PostPosted:Fri Jun 29, 2012 7:42 am
by domi
Hi @all,

finally I got a working OCR-integration. I use tesseract at the moment, because for me it has a better support for german language.
I installed OpenKM 5.1.10 on ubuntu x64.

But with both extractor's I can't get jpeg's to be ocr'd.

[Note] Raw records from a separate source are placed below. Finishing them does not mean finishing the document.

/-- BRX and CALLX (R100). -/
def State.brx (s : State) (f : ClassA) (act : List Nat → State → Option (Nat × DWord) × State) : State :=
  if f.h.g then
    match s.groupGate f.h [f.a.toNat] false false with
    | some s' => s'
    | none =>
      let t : IAddr := (s.gang.gAt f.a.toNat).setWidth 18
      s.branchInd ((s.gang.partSlices s.pt).map fun n => (n, .go t)) [] [] act
  else
    let srcs := [Use.of f.a false]
    match s.laneGate f.h srcs [] false false with
    | some s' => s'
    | none =>
      let g := s.gang
      let ds := g.decisions s.pt f.h fun l => (g.src f.a false l).setWidth 18
      s.branchInd ds (popped srcs) (g.effLanes s.pt f.h) act

def execBrx (f : ClassA) (s : State) : Res := .next (s.brx f noAct)
def execCallx (f : ClassA) (s : State) : Res := .next (s.brx f pushAct)

/-- The key of a slice's newest return entry. -/
def Gang.retKey (g : Gang) (n : Nat) : Nat := 256 * n + (g.sliceAt n).depth.toNat - 1

/-- RET pops: the slice's depth falls by one (R101). -/
def popAct (sl : List Nat) (s : State) : Option (Nat × DWord) × State :=
  let g := s.gang
  let g := { g with ret := sl.foldl (fun m n => KMap.set none m (g.retKey n) none) g.ret }
  (none, s.setGang (g.onSlices sl fun x => { x with depth := x.depth - 1#8 }))

/-- The return address of a slice. -/
def Gang.retAddr (g : Gang) (n : Nat) : IAddr := (KMap.get none g.ret (g.retKey n)).getD 0#18

/-- A return entry that the stack cache does not hold is filled from the region (R244). -/
def State.fillRet (s : State) (key : Nat) : State :=
  let g := s.gang
  match (s.lookup (s.xlOf g.team) (g.retVa key)).1 with
  | .page pa _ =>
    let pas := (List.range 4).map (pa + ·)
    let a := BitVec.ofNat 18 (leNat (pas.map (s.byteAt s.die)))
    (s.setGang { g with ret := KMap.set none g.ret key (some a) }).noteRead s.die pas
  | _ => s

/-- The entries that a RET of these slices needs and the stack cache does not hold: filled, or what stops the fill: a page that is not
resident is a page fault of the team, or ends run-ahead (R110, R244). -/
def State.fillRets (s : State) (sl : List Nat) : State × Bool :=
  let g := s.gang
  let x := s.xlOf g.team
  let miss := (sl.map g.retKey).filter fun k => (KMap.get none g.ret k).isNone
  let of := fun (t : Trans → Bool) => miss.filter fun k => t (s.lookup x (g.retVa k)).1
  match of (fun t => match t with
      | .page pa leaf => !(entR leaf && entW leaf) || s.portDown pa
      | .absent => false
      | _ => true), of (· == .absent) with
  | k :: _, _ =>
    match (s.lookup x (g.retVa k)).1 with
    | .page pa leaf => (if entR leaf && entW leaf then s.consume s.gk pa else s.trap 20 (BitVec.ofNat 64 (g.retVa k)), true)
    | _ => (s.trap 20 (BitVec.ofNat 64 (g.retVa k)), true)
  | [], k :: r =>
    (if g.ahead.isSome then s.halt else s.cohortFault ((k :: r).map fun k => (BitVec.ofNat 72 (g.retVa k), 0)), true)
  | [], [] => (miss.foldl State.fillRet s, false)

def execRet (f : ClassB) (s : State) : Res :=
  let g := s.gang
  let sel := if f.h.g then (g.partSlices s.pt).map fun n => (n, if g.geff s.pt f.h then Decision.go 0#18 else .stay)
    else g.decisions s.pt f.h fun _ => 0#18
  let jumping := slicesOf sel (.go 0#18)
  .next <|
    if sel.any fun d => d.2 == .split then s.trapLanes 7 (splitLanes g s.pt sel) 0#64
    else if jumping.isEmpty then s.done s
    else if jumping.any fun n => (g.sliceAt n).depth == 0#8 then s.trap 9 0#64
    else
      let r := s.fillRets jumping
      if r.2 then r.1
      else r.1.branchInd (sel.map fun d => (d.1, if d.2 == .stay then .stay else .go (r.1.gang.retAddr d.1))) [] [] popAct

/-! ## REGANG (R34, R102) -/

/-- Every present, non-exited slice waits at some REGANG. -/
def Gang.allRegang (g : Gang) : Bool := g.liveSlices.all fun n => (g.sliceAt n).atRegang

/-- The slices waiting at each address merge into one part, which goes on. -/
def Gang.regang (g : Gang) : Gang :=
  let pcs := (g.liveSlices.map fun n => (g.sliceAt n).pc).eraseDups
  pcs.foldl (fun x pc =>
    let sl := g.liveSlices.filter fun n => (g.sliceAt n).pc == pc
    (x.setPart sl).setPc sl (nextPc pc)) g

All other supported formats get ocr'd, but I tried everything, I can't get it working with the jpg-format. :cry:

Executed in a shell it works with both tesseract and cuneiform.

Any possibility to debug the OCR-mechanism?

Thx!

Domi

Re: jpeg's and OCR

PostPosted:Sun Jul 01, 2012 8:06 am
by pavila
There was a typo in the JPEG MimeType: was "image/jpg" and should be "image/jpeg". Please, try with the last night build from http://integration.openkm.com/5.1/.

Re: jpeg's and OCR

PostPosted:Sun Jul 01, 2012 4:09 pm
by domi
Hi and thanks for response, but sorry, still not working :( Neither with jpg nor jpeg ...

Re: jpeg's and OCR

PostPosted:Mon Jul 02, 2012 6:43 pm
by pavila
Have you installed the last night build?

Re: jpeg's and OCR

PostPosted:Fri Jul 06, 2012 9:46 am
by shaardu
can you please post the "exact steps" that you took to get your ocr work?? cos I am trying from past one month, it doesnt work....please let us know the exact steps1

thanks

Re: jpeg's and OCR

PostPosted:Fri Jul 06, 2012 10:05 am
by domi
Hi, finally I got it working with jpegs too.

There are just a few steps:
  • apt-get install ImageMagick
  • apt-get install cuneiform
  • apt-get install libreoffice
In Admin-Panel set:
  • system.imagemagick.convert = /usr/bin/convert
  • system.ocr = /usr/bin/cuneiform ${fileIn} -o ${fileOut} -l ger
  • system.openoffice.path = /usr/lib/libreoffice
That's all I made for finally got it working.

Don't know which OS you have installed, but this is how it works (for me) with Ubuntu 12.04

Good luck!